In terms of the second factor, the nature of the copyrighted work, the court determined that this weighs in favor of O’Neil, “but only marginally so” because the photo is “essentially factual in nature” and O’Neil “captured [his] subject in public, as [she] naturally appeared, and [was] not tasked with directing the subject, altering the backdrops, or otherwise doing much to impose creative force on the [photograph] or infuse the [photograph] with [his] own artistic vision.” 

The court looked to the amount and substantiality of use of the photo next, and determined that Ratajkowski took “the vast majority, if not the entirety, of the photograph,” but also – interestingly – considered Ratajkowski’s argument that “by posting the photograph [via the temporary] Instagram Stories, rather than the main account, the use was less substantial.” The court sided with O’Neil on this factor, stating that “because Ratajkowski used a greater portion of the photograph than was necessary for her purpose, this factor weighs slightly in favor of the plaintiff.” However, “the fact that it was posted on Instagram Stories lessens that weight.” 

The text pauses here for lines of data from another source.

/-- STA_START, STA_CLEAR, STA_TAKE_OVER, START_RETRY and START_LIMIT. Where the write of STA_CMD passes the tests of register writes: START in RESET or FAILED begins an attempt, and elsewhere answers 2; CLEAR in the failed state writes a CLEARED record and sets the failure count to 0, and elsewhere answers 2; TAKE_OVER while the block waits for its peer makes it active alone, in a standby that is in sync begins takeover, in a block that is no Pair answers 3, and before that answers 2. START_RETRY begins the next attempt at its time, in the retry stage only. START_LIMIT fails the attempt with LIMIT and the stage, at the limit's time, while an attempt is under way only. (17_start_pair_lifetime.md) -/
def Obligations.StartCommands : Prop :=
  ∀ (s : State) (src : RegSrc) (env : StartEnv), s.blk.alive = true →
    (s.blk.accepts src 0x0008 (wput [(F.STA_CMD_OP, 1)]) (decide (2 ≤ s.blk.stage ∧ s.blk.stage ≤ 7)) →
      let b := s.blk.written src 0x0008 (wput [(F.STA_CMD_OP, 1)])
      (s.blk.stage = 1 ∨ s.blk.stage = 10 → Does (.staStart src env) s (b.attempt env)) ∧
      (s.blk.stage ≠ 1 → s.blk.stage ≠ 10 → Does (.staStart src env) s (b.status F.STA_CMD_STATUS 2))) ∧
    (s.blk.accepts src 0x0008 (wput [(F.STA_CMD_OP, 2)]) (decide (2 ≤ s.blk.stage ∧ s.blk.stage ≤ 7)) →
      let b := s.blk.written src 0x0008 (wput [(F.STA_CMD_OP, 2)])
      (s.blk.stage = 10 →
        let c := b.newAttempt 4 0 0 0
        Does (.staClear src) s ((({ c with sa := { c.sa with f := 0, failsSinceReset := 0 } }).fset F.STA_STAT_FAILS 0).status F.STA_CMD_STATUS 0)) ∧
      (s.blk.stage ≠ 10 → Does (.staClear src) s (b.status F.STA_CMD_STATUS 2))) ∧
    (s.blk.accepts src 0x0008 (wput [(F.STA_CMD_OP, 3)]) (decide (2 ≤ s.blk.stage ∧ s.blk.stage ≤ 7)) →
      let b := s.blk.written src 0x0008 (wput [(F.STA_CMD_OP, 3)])
      (s.blk.stage = 8 → Does (.staTakeOver src) s (b.pairStart 0 false)) ∧
      (s.blk.stage = 9 → b.isPair = true → b.standby = true → b.fget F.STA_PAIR_STATE = 4 →
        Does (.staTakeOver src) s { (b.status F.STA_CMD_STATUS 1) with pair := { b.pair with taking := true } }) ∧
      (s.blk.stage = 9 → b.isPair = true → b.standby = false ∨ b.fget F.STA_PAIR_STATE ≠ 4 →
        Does (.staTakeOver src) s (b.status F.STA_CMD_STATUS 2)) ∧
      (s.blk.stage = 9 → b.isPair = false → Does (.staTakeOver src) s (b.status F.STA_CMD_STATUS 3)) ∧
      (s.blk.stage ≠ 8 → s.blk.stage ≠ 9 → Does (.staTakeOver src) s (b.status F.STA_CMD_STATUS 2))) ∧
    (∀ t, s.blk.sa.retryAt = some t → s.blk.stage = 11 → Does (.startRetry env) s ((s.blk.advance t).attempt env)) ∧
    (s.blk.sa.retryAt = none ∨ s.blk.stage ≠ 11 → exec (.startRetry env) s = .next s) ∧
    (2 ≤ s.blk.stage → s.blk.stage ≤ 7 →
      let n := s.blk.fget F.STA_DESC_LIMIT
      Does .startLimit s ((s.blk.advance (s.blk.sa.beganAt + (if n = 0 then 100 else n) * 100000)).startFailed 0x0D s.blk.stage)) ∧
    (s.blk.stage < 2 ∨ 7 < s.blk.stage → exec .startLimit s = .next s)

/-- TOD_FRAME, CAL_SYNC_TIMEOUT, LIF_RESTORE and CHECKPOINT. A time-of-day frame with a wrong sync word or CRC changes nothing, and one that does not follow the last by one second is only remembered. The second of two in a row sets the calendar and ends LOAD, and in RUN is compared with it: a difference of more than 1 ms, where the last frame showed none, sets CAL_DIFF and is reported. Without frames for 3 s in LOAD the calendar continues from the checkpoint where there is one, CAL_UNSYNC is set and reported, and LOAD ends. LIF_RESTORE, where its write passes, answers 3 where the counters are not fresh, and 2 for a record that cannot be read, fails its CRC, or is not this chip's. In RUN a checkpoint is written at its time. (17_start_pair_lifetime.md) -/
def Obligations.CalendarAndLifetime : Prop :=
  ∀ (s : State) (f : BitVec 112) (src : RegSrc), s.blk.alive = true →
    let secs := bits f.toNat 16 64
    let valid := bits f.toNat 0 16 = 0xA55A ∧ bits f.toNat 80 32 = crc32 (leBytes 8 secs)
    let follows := s.blk.sa.lastTod = some (secs - 1) ∧ 1 ≤ secs
    let b : Block := { s.blk with sa := { s.blk.sa with lastTod := some secs } }
    let far := b.calendar + 1000 < secs * 1000000 ∨ secs * 1000000 + 1000 < b.calendar
    (¬ valid → exec (.todFrame f) s = .next s) ∧
    (valid → ¬ follows → Does (.todFrame f) s b) ∧
    (valid → follows → s.blk.stage = 7 → Does (.todFrame f) s (b.setCalendar (secs * 1000000)).loadDone') ∧
    (valid → follows → s.blk.stage < 7 ∨ 9 < s.blk.stage → Does (.todFrame f) s b) ∧
    (valid → follows → s.blk.stage = 8 ∨ s.blk.stage = 9 → far → s.blk.sa.calDiff = false →
      Does (.todFrame f) s ((({ b with sa := { b.sa with calDiff := true } }).evt F.STA_EVT_CAL_DIFF).report 16 4 1)) ∧
    (valid → follows → s.blk.stage = 8 ∨ s.blk.stage = 9 → ¬ far → Does (.todFrame f) s { b with sa := { b.sa with calDiff := false } }) ∧
    (s.blk.stage = 7 →
      let a := s.blk.advance (s.blk.sa.waitUs + 3000000)
      (∀ c, a.sa.ckptCal = some c → Does .calSyncTimeout s (((a.setCalendar c).fset F.STA_STAT_CAL_UNSYNC 1).report 16 4 0).loadDone') ∧
      (a.sa.ckptCal = none → Does .calSyncTimeout s ((a.fset F.STA_STAT_CAL_UNSYNC 1).report 16 4 0).loadDone')) ∧
    (s.blk.stage ≠ 7 → exec .calSyncTimeout s = .next s) ∧
    (s.blk.accepts src 0x2010 (wput [(F.LIF_CMD_OP, 1)]) false →
      let c := s.blk.written src 0x2010 (wput [(F.LIF_CMD_OP, 1)])
      let a := c.fget F.LIF_ARG_BASE
      let l := c.rd0 a 4096
      let good := c.readable a 4096 = true ∧ crcHolds l = true ∧ lefld l 0 4 = 0x4C494645 ∧ lefld l 16 8 = c.sa.key.serial
      (c.fget F.LIF_CKPT_FRESH = 0 → Does (.lifRestore src) s (c.status F.LIF_CMD_STATUS 3)) ∧
      (c.fget F.LIF_CKPT_FRESH ≠ 0 → ¬ good → Does (.lifRestore src) s (c.status F.LIF_CMD_STATUS 2)) ∧
      (c.fget F.LIF_CKPT_FRESH ≠ 0 → good →
        let fields := (checkpointWords l).flatMap (fun w => match findReg w.1 with
          | some r => (r.fields.filter (fun f => !f.resv)).map (fun f => (Fld.mk w.1 f.lo f.wid, bits w.2 f.lo f.wid))
          | none => [])
        Does (.lifRestore src) s ((((fields.foldl (fun c f => c.count f.1 f.2) c).fset F.LIF_CKPT_SEQ (lefld l 8 8)).fset F.LIF_CKPT_FRESH 0).status
          F.LIF_CMD_STATUS 0))) ∧
    (s.blk.run? = true → Does .checkpoint s ((s.blk.advance (s.blk.sa.ckptUs + s.blk.fget F.LIF_CTRL_CHECKPOINT_S * 1000000)).checkpoint).settled) ∧
    (s.blk.run? = false → exec .checkpoint s = .next s)

/-- The commands of a Pair: hello, sync, epoch, acknowledgement, timeouts, fence and takeover. A hello that comes while the block waits for its peer completes the start: as the standby (COPYING) of an active peer of the same image, else as the active, which copies, for the lower node and the standby for the higher; of another image, it is reported and the lower node goes active alone. An active takes a peer of the same image that is not active as its new standby, and reports one of another image. A hello timeout, 1 s after the wait began, makes the lower node active alone; the higher goes on waiting. A sync of an active with 16 bytes of journal free writes the mirror records that fit and the sync record, raises the standby's epoch, and holds back the writes that waited only where records are left; with less room, or in a block that does not mirror, it writes nothing. An acknowledgement raises its counter. An active with one missing fences itself: it admits nothing, is passive with state FENCED, and drops every held write. A standby in sync applies the journal, record by record, up to its epoch, and begins takeover where no epoch comes; takeover, once begun, makes the block active and alone, counts it, reports it, and takes up the mirrored work. Each of these changes nothing in a block of another role or stage. (17_start_pair_lifetime.md) -/
def Obligations.PairCommands : Prop :=
  ∀ (s : State), s.blk.alive = true →
    let up := fun (f : Fld) (n : Nat) => s.blk.setReg f.off (s.blk.reg f.off + BitVec.ofNat 64 n)
    let as := fun (b : Block) (role : Nat) => b.startDone.fset F.STA_IDENT_PAIR_ROLE role
    let standby := fun (b : Block) => ({ (as b 1) with pair := { (as b 1).pair with lastEpochUs := (as b 1).clk.timeUs } }).fset F.STA_PAIR_STATE 3
    let alone := fun (b : Block) => if b.node < b.fget F.LNK_NODE_PEER then (as b 0).fset F.STA_PAIR_STATE 2 else b
    (∀ id node act, s.blk.stage = 8 →
      (id = s.blk.fget F.STA_IMGID_IMAGE_ID → act = true ∨ ¬ s.blk.node < node → Does (.pairHello id node act) s (standby s.blk)) ∧
      (id = s.blk.fget F.STA_IMGID_IMAGE_ID → act = false → s.blk.node < node → Does (.pairHello id node act) s (as s.blk 0).startCopy) ∧
      (id ≠ s.blk.fget F.STA_IMGID_IMAGE_ID → Does (.pairHello id node act) s (alone (s.blk.report 16 8 id)))) ∧
    (∀ id node act, s.blk.stage ≠ 8 →
      let serving := s.blk.run? = true ∧ s.blk.isPair = true ∧ s.blk.fget F.STA_IDENT_PAIR_ROLE = 0 ∧ act = false
      (serving → id = s.blk.fget F.STA_IMGID_IMAGE_ID → Does (.pairHello id node act) s (s.blk.startCopy.fset F.STA_PAIR_EPOCH_EPOCH 0)) ∧
      (serving → id ≠ s.blk.fget F.STA_IMGID_IMAGE_ID → Does (.pairHello id node act) s (s.blk.report 16 8 id)) ∧
      (¬ serving → exec (.pairHello id node act) s = .next s)) ∧
    (∀ b : Block, b.startCopy.fget F.STA_PAIR_STATE = 3 ∧ b.startCopy.fget F.STA_PAIR_ACK_ACK = 0 ∧ b.startCopy.pair.epoch = 0 ∧
      b.startCopy.mem = b.mem ∧ b.startCopy.rq = b.rq ∧
      ∀ e ∈ b.live, ∀ p ∈ cutSpan (b.extent e) (4 * b.extentCap e), p ∈ b.startCopy.pair.copy) ∧
    (s.blk.stage = 8 → Does .pairHelloTimeout s (alone (s.blk.advance (s.blk.sa.waitUs + 1000000)))) ∧
    (s.blk.stage ≠ 8 → exec .pairHelloTimeout s = .next s) ∧
    (let b := s.blk
      let room := 2 ^ b.fget F.STA_PAIR_JRNL_SIZE_LOG2 - (b.pair.journalHead - b.pair.journalAcked)
      let notes := b.pair.mirror.flatMap b.noteRecord
      let copy := b.copyNow.map (fun p => (p.1, b.ownBytes p.1 p.2))
      let tail := if copy.length = b.pair.copy.length then b.syncTail else []
      let fits := fitCount (room - 16) (notes ++ copy ++ tail)
      let whole := fits == notes.length + copy.length + tail.length && !tail.isEmpty
      let m := if whole then fits else min fits (notes.length + copy.length)
      let f := ((notes ++ copy ++ tail).take m).foldl (fun (c : Block) r => c.putRecord r.1 r.2) b
      let c := (f.putRecord 0 []).pairOp (f.fget F.LNK_NODE_PEER * 2 ^ 56 + 4 * 2 ^ 52 + 0x58) []
      (b.run? = false → exec .pairSync s = .next s) ∧
      (b.run? = true → b.mirrors = false ∨ room < 16 → Does .pairSync s b.settled) ∧
      (b.run? = true → b.mirrors = true → 16 ≤ room → ∃ t : Block, Does .pairSync s t.settled ∧ { t with pair := c.pair } = c ∧
        t.pair.epoch = c.pair.epoch + 1 ∧ t.pair.mirror = notes.drop m ∧ t.pair.copy = c.pair.copy.drop (m - notes.length) ∧
        t.pair.heads = c.pair.heads ++ [(2 * (c.pair.epoch + 1) + whole.toNat, c.pair.journalHead)] ∧
        t.pair.journalHead = c.pair.journalHead ∧ t.pair.journalAcked = c.pair.journalAcked ∧
        (whole = true → t.pair.heldWrites = c.pair.heldWrites ∧ t.pair.sides = c.live.map (fun x => (x, c.side x))) ∧
        (whole = false → t.pair.heldWrites = c.pair.heldWrites.map (fun h => { h with epoch := max h.epoch (c.pair.epoch + 2) }) ∧
          t.pair.sides = c.pair.sides))) ∧
    (s.blk.run? = true → s.blk.mirrors = true →
      (∀ n, Does (.pairAckRaise n) s (up F.STA_PAIR_ACK_ACK n).settled) ∧
      Does .pairFence s (if s.blk.pairLinks = [] then s.blk else s.blk.advance (s.blk.pair.lastEpochUs + s.blk.fget F.STA_PAIR_CFG_TIMEOUT_US)).fenced) ∧
    (s.blk.mirrors = false → (∀ n, exec (.pairAckRaise n) s = .next s) ∧ exec .pairFence s = .next s) ∧
    (∀ b : Block, b.fenced.fget F.STA_PAIR_STATE = 5 ∧ b.fenced.fget F.STA_IDENT_PAIR_ROLE = 1 ∧ b.fenced.fget F.RQT_CTRL_ADMIT_EN = 0 ∧
      b.fenced.pair.heldWrites = []) ∧
    (s.blk.standby = true → ∀ n, Does (.pairEpochRaise n) s
      (Block.applyJournal (2 ^ (up F.STA_PAIR_EPOCH_EPOCH n).fget F.STA_PAIR_JRNL_SIZE_LOG2 / 16 * (n + 1) + 1) (up F.STA_PAIR_EPOCH_EPOCH n)).settled) ∧
    (∀ (b : Block) f, let h := b.journalBytes b.pair.applied 16
      let k := lefld h 8 4
      let c := { b with pair := { b.pair with applied := b.pair.applied + 16 + cdiv k 16 * 16 } }
      (b.fget F.STA_PAIR_EPOCH_EPOCH ≤ b.pair.epoch → Block.applyJournal f b = b) ∧
      (b.pair.epoch < b.fget F.STA_PAIR_EPOCH_EPOCH → lefld h 12 4 ≠ (b.pair.epoch + 1) % 2 ^ 32 → Block.applyJournal f b = b) ∧
      (b.pair.epoch < b.fget F.STA_PAIR_EPOCH_EPOCH → lefld h 12 4 = (b.pair.epoch + 1) % 2 ^ 32 →
        (k = 0 → Block.applyJournal (f + 1) b = Block.applyJournal f c.applySync) ∧
        (8 ≤ k → k ≤ 65536 → Block.applyJournal (f + 1) b =
          Block.applyJournal f (c.applyRecord (lefld h 0 8) (b.journalBytes (b.pair.applied + 16) k))))) ∧
    (s.blk.standby = false → ∀ n, Does (.pairEpochRaise n) s s.blk.settled) ∧
    (s.blk.standby = true → s.blk.fget F.STA_PAIR_STATE = 4 →
      let b := if s.blk.pairLinks = [] then s.blk else s.blk.advance (s.blk.pair.lastEpochUs + s.blk.fget F.STA_PAIR_CFG_TIMEOUT_US)
      Does .pairStandbyTimeout s { b with pair := { b.pair with taking := true } }) ∧
    (s.blk.standby = false ∨ s.blk.fget F.STA_PAIR_STATE ≠ 4 → exec .pairStandbyTimeout s = .next s) ∧
    (∀ far, s.blk.run? = true → s.blk.pair.taking = true →
      let b := ((s.blk.fset F.STA_IDENT_PAIR_ROLE 0).fset F.STA_PAIR_STATE 2).count F.STA_PAIR_TAKEOVERS
      let c := { b with pair := { b.pair with taking := false, heldWrites := [], heads := [] } }
      let d := ((c.evt F.STA_EVT_TAKEOVER).fset F.STA_CMD_STATUS 0).report 16 5 s.blk.pair.epoch
      Does (.takeoverEffect far) s
        (((((d.takeWords.takeSides.takeAdmResults.takeRings.takePools far).takeCaches).takeScreens).takeLate).settled)) ∧
    (∀ far, s.blk.run? = false ∨ s.blk.pair.taking = false → exec (.takeoverEffect far) s = .next s)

Finally, on the effect on the market front, which requires a plaintiff to show that “even if the photograph is deemed transformative, a market exists which would be affected if this manner of using the photograph became widespread,” the court did not make a determination for either party, as “there is no information in the record regarding that market” for the court to “rule on this factor at this juncture.”  

With the foregoing in mind, the court granted both parties’ motions in part and denied them in part, letting Emrata Holdings off the hook (and granting its motion for attorney’s fees and costs), denied a handful of the defendants’ affirmative defenses, and ultimately, left critical issue of fair use up to a jury. 

One Final Question

A question to ponder here: Ratajkowski has not made a right of publicity counterclaim in response to O’Neil suit. Why? It might be because her face is obscured in the photo. It is worth noting that something of a similar issue came up in another recent SDNY decision. In a September 22 order in the Champion v. Moda Operandi case, Judge Colleen McMahon stated that the use of images that show runway models’ bodies – but in which their faces were either “cropped out, shown from the back, or indiscernible because they are part of a crowd of models” make it so that the models “cannot recognized by a viewer of Moda Operandi’s website” – cannot give rise to false endorsement claims under the Lanham Act. In photos in which their faces do not appear, the models “are effectively anonymous,” which is important, as “the misappropriation of a completely anonymous face [cannot] form the basis for a false endorsement claim, because consumers would not infer that an unknown model was ‘endorsing’ a product.”

Moreover, Judge McMahon held that “the very fact that their faces are not identifiable renders the allegation that Moda Operandi intended to trade on the good will associated with their personas totally implausible,” and as a result, dismissed some of the models’ Lanham Act claims against Moda.

The case is O’Neil v. Ratajkowski et al, 1:19-cv-09769 (SDNY).